### TASK TO CARRY OUT
Please restate the lines shown below exactly, every one of them.

### DATA SECTION
-- ==== Sys2Proof/Machine/RegsCore.lean ====
section
/-! DEFINITION. The register tables of the spec: the SYS, ANG, INST, IRQ and PIN registers.
Each register has its address as a function of its unit or entry number, one constant per field
(bits, access code, reserved encodings) and one row of the block table (R7, R13-R17). -/

namespace Sys2Proof.Machine

/-- `SYS_DEV_ID` (00_scope.md). -/
def SYS_DEV_ID : Nat := 0xF0000000
def SYS_DEV_ID_PART : Field := ⟨15, 0, .ro, []⟩

/-- `SYS_REV` (00_scope.md). -/
def SYS_REV : Nat := 0xF0000004
def SYS_REV_MAJOR : Field := ⟨15, 8, .ro, []⟩
def SYS_REV_MINOR : Field := ⟨7, 0, .ro, []⟩

/-- `SYS_UID_LO` (00_scope.md). -/
def SYS_UID_LO : Nat := 0xF0000008
def SYS_UID_LO_UID_LO : Field := ⟨31, 0, .ro, []⟩

/-- `SYS_UID_HI` (00_scope.md). -/
def SYS_UID_HI : Nat := 0xF000000C
def SYS_UID_HI_UID_HI : Field := ⟨31, 0, .ro, []⟩

/-- `SYS_STATUS` (00_scope.md). -/
def SYS_STATUS : Nat := 0xF0000010
def SYS_STATUS_RSVD_WR : Field := ⟨31, 31, .w1c, []⟩
def SYS_STATUS_STAGE_WR : Field := ⟨30, 30, .w1c, []⟩

/-- `SYS_RSVD_ADDR` (00_scope.md). -/
def SYS_RSVD_ADDR : Nat := 0xF0000014
def SYS_RSVD_ADDR_ADDR : Field := ⟨31, 0, .ro, []⟩

/-- `SYS_RSVD_SRC` (00_scope.md). -/
def SYS_RSVD_SRC : Nat := 0xF0000018
def SYS_RSVD_SRC_VALID : Field := ⟨31, 31, .w1c, []⟩
def SYS_RSVD_SRC_KIND : Field := ⟨30, 30, .ro, []⟩
def SYS_RSVD_SRC_MORE : Field := ⟨29, 29, .ro, []⟩
def SYS_RSVD_SRC_SOURCE : Field := ⟨8, 0, .ro, []⟩

/-- `SYS_GRADE` (00_scope.md). -/
def SYS_GRADE : Nat := 0xF000001C
def SYS_GRADE_GRADE : Field := ⟨3, 0, .ro, []⟩

/-- `SYS_CLK_LOCK` (00_scope.md). -/
def SYS_CLK_LOCK : Nat := 0xF0000020
def SYS_CLK_LOCK_LOCK : Field := ⟨28, 0, .ro, []⟩

/-- `SYS_CLK_LOST` (00_scope.md). -/
def SYS_CLK_LOST : Nat := 0xF0000024
def SYS_CLK_LOST_LOST : Field := ⟨28, 0, .w1c, []⟩

/-- `ANG_STATUS` (02_angle_timebase.md). -/
def ANG_STATUS : Nat := 0xF0010000
def ANG_STATUS_RSVD_WR : Field := ⟨31, 31, .w1c, []⟩
def ANG_STATUS_STAGE_WR : Field := ⟨30, 30, .w1c, []⟩
def ANG_STATUS_PSTG : Field := ⟨6, 6, .ro, []⟩
def ANG_STATUS_HEADWATER : Field := ⟨5, 5, .ro, []⟩
def ANG_STATUS_FENCED : Field := ⟨4, 4, .ro, []⟩
def ANG_STATUS_ACTIVE : Field := ⟨3, 2, .ro, []⟩
def ANG_STATUS_COAST : Field := ⟨1, 1, .ro, []⟩
def ANG_STATUS_LOCKED : Field := ⟨0, 0, .ro, []⟩

/-- `ANG_CTL` (02_angle_timebase.md). -/
def ANG_CTL : Nat := 0xF0010004
def ANG_CTL_OUT_PERIOD : Field := ⟨31, 16, .rws, [(1, 15)]⟩
def ANG_CTL_SRC_EN : Field := ⟨7, 4, .rws, []⟩
def ANG_CTL_PRIMARY : Field := ⟨1, 0, .rws, []⟩

/-- `ANG_TIME_LO` (02_angle_timebase.md). -/
def ANG_TIME_LO : Nat := 0xF0010010
def ANG_TIME_LO_CNT_LO : Field := ⟨31, 0, .rw, []⟩

/-- `ANG_TIME_HI` (02_angle_timebase.md). -/
def ANG_TIME_HI : Nat := 0xF0010014
def ANG_TIME_HI_CNT_HI : Field := ⟨15, 0, .rw, []⟩

/-- `ANG_TIME_HI2` (02_angle_timebase.md). -/
def ANG_TIME_HI2 : Nat := 0xF0010018
def ANG_TIME_HI2_OVF : Field := ⟨31, 31, .w1c, []⟩
def ANG_TIME_HI2_CNT_HI2 : Field := ⟨15, 0, .rw, []⟩

/-- `ANG_POS_LO` (02_angle_timebase.md). -/
def ANG_POS_LO : Nat := 0xF0010020
def ANG_POS_LO_FRAC : Field := ⟨31, 0, .ro, []⟩

/-- `ANG_POS_HI` (02_angle_timebase.md). -/
def ANG_POS_HI : Nat := 0xF0010024
def ANG_POS_HI_CYCLE : Field := ⟨15, 0, .ro, []⟩

/-- `ANG_VEL` (02_angle_timebase.md). -/
def ANG_VEL : Nat := 0xF0010028
def ANG_VEL_VEL : Field := ⟨31, 0, .ro, []⟩

/-- `ANG_EPOCH_CTL` (02_angle_timebase.md). -/
def ANG_EPOCH_CTL : Nat := 0xF0010040
def ANG_EPOCH_CTL_REPEAT : Field := ⟨11, 8, .rw, [(0, 0), (5, 15)]⟩
def ANG_EPOCH_CTL_CMD : Field := ⟨2, 0, .wo, [(4, 7)]⟩

/-- `ANG_EPOCH_E_LO` (02_angle_timebase.md). -/
def ANG_EPOCH_E_LO : Nat := 0xF0010044
def ANG_EPOCH_E_LO_FRAC : Field := ⟨31, 0, .rw, []⟩

/-- `ANG_EPOCH_E_HI` (02_angle_timebase.md). -/
def ANG_EPOCH_E_HI : Nat := 0xF0010048
def ANG_EPOCH_E_HI_CYCLE : Field := ⟨15, 0, .rw, []⟩

/-- `ANG_EPOCH_LEAD` (02_angle_timebase.md). -/
def ANG_EPOCH_LEAD : Nat := 0xF001004C
def ANG_EPOCH_LEAD_LEAD : Field := ⟨31, 0, .rw, []⟩

/-- `ANG_EPOCH_STAT` (02_angle_timebase.md). -/
def ANG_EPOCH_STAT : Nat := 0xF0010050
def ANG_EPOCH_STAT_RESULT : Field := ⟨15, 8, .ro, []⟩
def ANG_EPOCH_STAT_CMDREJ : Field := ⟨3, 3, .w1c, []⟩
def ANG_EPOCH_STAT_STATE : Field := ⟨2, 0, .ro, []⟩

/-- `ANG_CFG_GEN` (02_angle_timebase.md). -/
def ANG_CFG_GEN : Nat := 0xF0010054
def ANG_CFG_GEN_GEN : Field := ⟨31, 0, .ro, []⟩

/-- `ANG_EPOCH_MISS` (02_angle_timebase.md). -/
def ANG_EPOCH_MISS : Nat := 0xF0010058
def ANG_EPOCH_MISS_VALID : Field := ⟨31, 31, .w1c, []⟩
def ANG_EPOCH_MISS_DEV : Field := ⟨8, 0, .ro, []⟩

### ANSWER
-- ==== Sys2Proof/Machine/RegsCore.lean ====
section
/-! DEFINITION. The register tables of the spec: the SYS, ANG, INST, IRQ and PIN registers.
Each register has its address as a function of its unit or entry number, one constant per field
(bits, access code, reserved encodings) and one row of the block table (R7, R13-R17). -/

namespace Sys2Proof.Machine

/-- `SYS_DEV_ID` (00_scope.md). -/
def SYS_DEV_ID : Nat := 0xF0000000
def SYS_DEV_ID_PART : Field := ⟨15, 0, .ro, []⟩

/-- `SYS_REV` (00_scope.md). -/
def SYS_REV : Nat := 0xF0000004
def SYS_REV_MAJOR : Field := ⟨15, 8, .ro, []⟩
def SYS_REV_MINOR : Field := ⟨7, 0, .ro, []⟩

/-- `SYS_UID_LO` (00_scope.md). -/
def SYS_UID_LO : Nat := 0xF0000008
def SYS_UID_LO_UID_LO : Field := ⟨31, 0, .ro, []⟩

/-- `SYS_UID_HI` (00_scope.md). -/
def SYS_UID_HI : Nat := 0xF000000C
def SYS_UID_HI_UID_HI : Field := ⟨31, 0, .ro, []⟩

/-- `SYS_STATUS` (00_scope.md). -/
def SYS_STATUS : Nat := 0xF0000010
def SYS_STATUS_RSVD_WR : Field := ⟨31, 31, .w1c, []⟩
def SYS_STATUS_STAGE_WR : Field := ⟨30, 30, .w1c, []⟩

/-- `SYS_RSVD_ADDR` (00_scope.md). -/
def SYS_RSVD_ADDR : Nat := 0xF0000014
def SYS_RSVD_ADDR_ADDR : Field := ⟨31, 0, .ro, []⟩

/-- `SYS_RSVD_SRC` (00_scope.md). -/
def SYS_RSVD_SRC : Nat := 0xF0000018
def SYS_RSVD_SRC_VALID : Field := ⟨31, 31, .w1c, []⟩
def SYS_RSVD_SRC_KIND : Field := ⟨30, 30, .ro, []⟩
def SYS_RSVD_SRC_MORE : Field := ⟨29, 29, .ro, []⟩
def SYS_RSVD_SRC_SOURCE : Field := ⟨8, 0, .ro, []⟩

/-- `SYS_GRADE` (00_scope.md). -/
def SYS_GRADE : Nat := 0xF000001C
def SYS_GRADE_GRADE : Field := ⟨3, 0, .ro, []⟩

/-- `SYS_CLK_LOCK` (00_scope.md). -/
def SYS_CLK_LOCK : Nat := 0xF0000020
def SYS_CLK_LOCK_LOCK : Field := ⟨28, 0, .ro, []⟩

/-- `SYS_CLK_LOST` (00_scope.md). -/
def SYS_CLK_LOST : Nat := 0xF0000024
def SYS_CLK_LOST_LOST : Field := ⟨28, 0, .w1c, []⟩

/-- `ANG_STATUS` (02_angle_timebase.md). -/
def ANG_STATUS : Nat := 0xF0010000
def ANG_STATUS_RSVD_WR : Field := ⟨31, 31, .w1c, []⟩
def ANG_STATUS_STAGE_WR : Field := ⟨30, 30, .w1c, []⟩
def ANG_STATUS_PSTG : Field := ⟨6, 6, .ro, []⟩
def ANG_STATUS_HEADWATER : Field := ⟨5, 5, .ro, []⟩
def ANG_STATUS_FENCED : Field := ⟨4, 4, .ro, []⟩
def ANG_STATUS_ACTIVE : Field := ⟨3, 2, .ro, []⟩
def ANG_STATUS_COAST : Field := ⟨1, 1, .ro, []⟩
def ANG_STATUS_LOCKED : Field := ⟨0, 0, .ro, []⟩

/-- `ANG_CTL` (02_angle_timebase.md). -/
def ANG_CTL : Nat := 0xF0010004
def ANG_CTL_OUT_PERIOD : Field := ⟨31, 16, .rws, [(1, 15)]⟩
def ANG_CTL_SRC_EN : Field := ⟨7, 4, .rws, []⟩
def ANG_CTL_PRIMARY : Field := ⟨1, 0, .rws, []⟩

/-- `ANG_TIME_LO` (02_angle_timebase.md). -/
def ANG_TIME_LO : Nat := 0xF0010010
def ANG_TIME_LO_CNT_LO : Field := ⟨31, 0, .rw, []⟩

/-- `ANG_TIME_HI` (02_angle_timebase.md). -/
def ANG_TIME_HI : Nat := 0xF0010014
def ANG_TIME_HI_CNT_HI : Field := ⟨15, 0, .rw, []⟩

/-- `ANG_TIME_HI2` (02_angle_timebase.md). -/
def ANG_TIME_HI2 : Nat := 0xF0010018
def ANG_TIME_HI2_OVF : Field := ⟨31, 31, .w1c, []⟩
def ANG_TIME_HI2_CNT_HI2 : Field := ⟨15, 0, .rw, []⟩

/-- `ANG_POS_LO` (02_angle_timebase.md). -/
def ANG_POS_LO : Nat := 0xF0010020
def ANG_POS_LO_FRAC : Field := ⟨31, 0, .ro, []⟩

/-- `ANG_POS_HI` (02_angle_timebase.md). -/
def ANG_POS_HI : Nat := 0xF0010024
def ANG_POS_HI_CYCLE : Field := ⟨15, 0, .ro, []⟩

/-- `ANG_VEL` (02_angle_timebase.md). -/
def ANG_VEL : Nat := 0xF0010028
def ANG_VEL_VEL : Field := ⟨31, 0, .ro, []⟩

/-- `ANG_EPOCH_CTL` (02_angle_timebase.md). -/
def ANG_EPOCH_CTL : Nat := 0xF0010040
def ANG_EPOCH_CTL_REPEAT : Field := ⟨11, 8, .rw, [(0, 0), (5, 15)]⟩
def ANG_EPOCH_CTL_CMD : Field := ⟨2, 0, .wo, [(4, 7)]⟩

/-- `ANG_EPOCH_E_LO` (02_angle_timebase.md). -/
def ANG_EPOCH_E_LO : Nat := 0xF0010044
def ANG_EPOCH_E_LO_FRAC : Field := ⟨31, 0, .rw, []⟩

/-- `ANG_EPOCH_E_HI` (02_angle_timebase.md). -/
def ANG_EPOCH_E_HI : Nat := 0xF0010048
def ANG_EPOCH_E_HI_CYCLE : Field := ⟨15, 0, .rw, []⟩

/-- `ANG_EPOCH_LEAD` (02_angle_timebase.md). -/
def ANG_EPOCH_LEAD : Nat := 0xF001004C
def ANG_EPOCH_LEAD_LEAD : Field := ⟨31, 0, .rw, []⟩

/-- `ANG_EPOCH_STAT` (02_angle_timebase.md). -/
def ANG_EPOCH_STAT : Nat := 0xF0010050
def ANG_EPOCH_STAT_RESULT : Field := ⟨15, 8, .ro, []⟩
def ANG_EPOCH_STAT_CMDREJ : Field := ⟨3, 3, .w1c, []⟩
def ANG_EPOCH_STAT_STATE : Field := ⟨2, 0, .ro, []⟩

/-- `ANG_CFG_GEN` (02_angle_timebase.md). -/
def ANG_CFG_GEN : Nat := 0xF0010054
def ANG_CFG_GEN_GEN : Field := ⟨31, 0, .ro, []⟩

/-- `ANG_EPOCH_MISS` (02_angle_timebase.md). -/
def ANG_EPOCH_MISS : Nat := 0xF0010058
def ANG_EPOCH_MISS_VALID : Field := ⟨31, 31, .w1c, []⟩
def ANG_EPOCH_MISS_DEV : Field := ⟨8, 0, .ro, []⟩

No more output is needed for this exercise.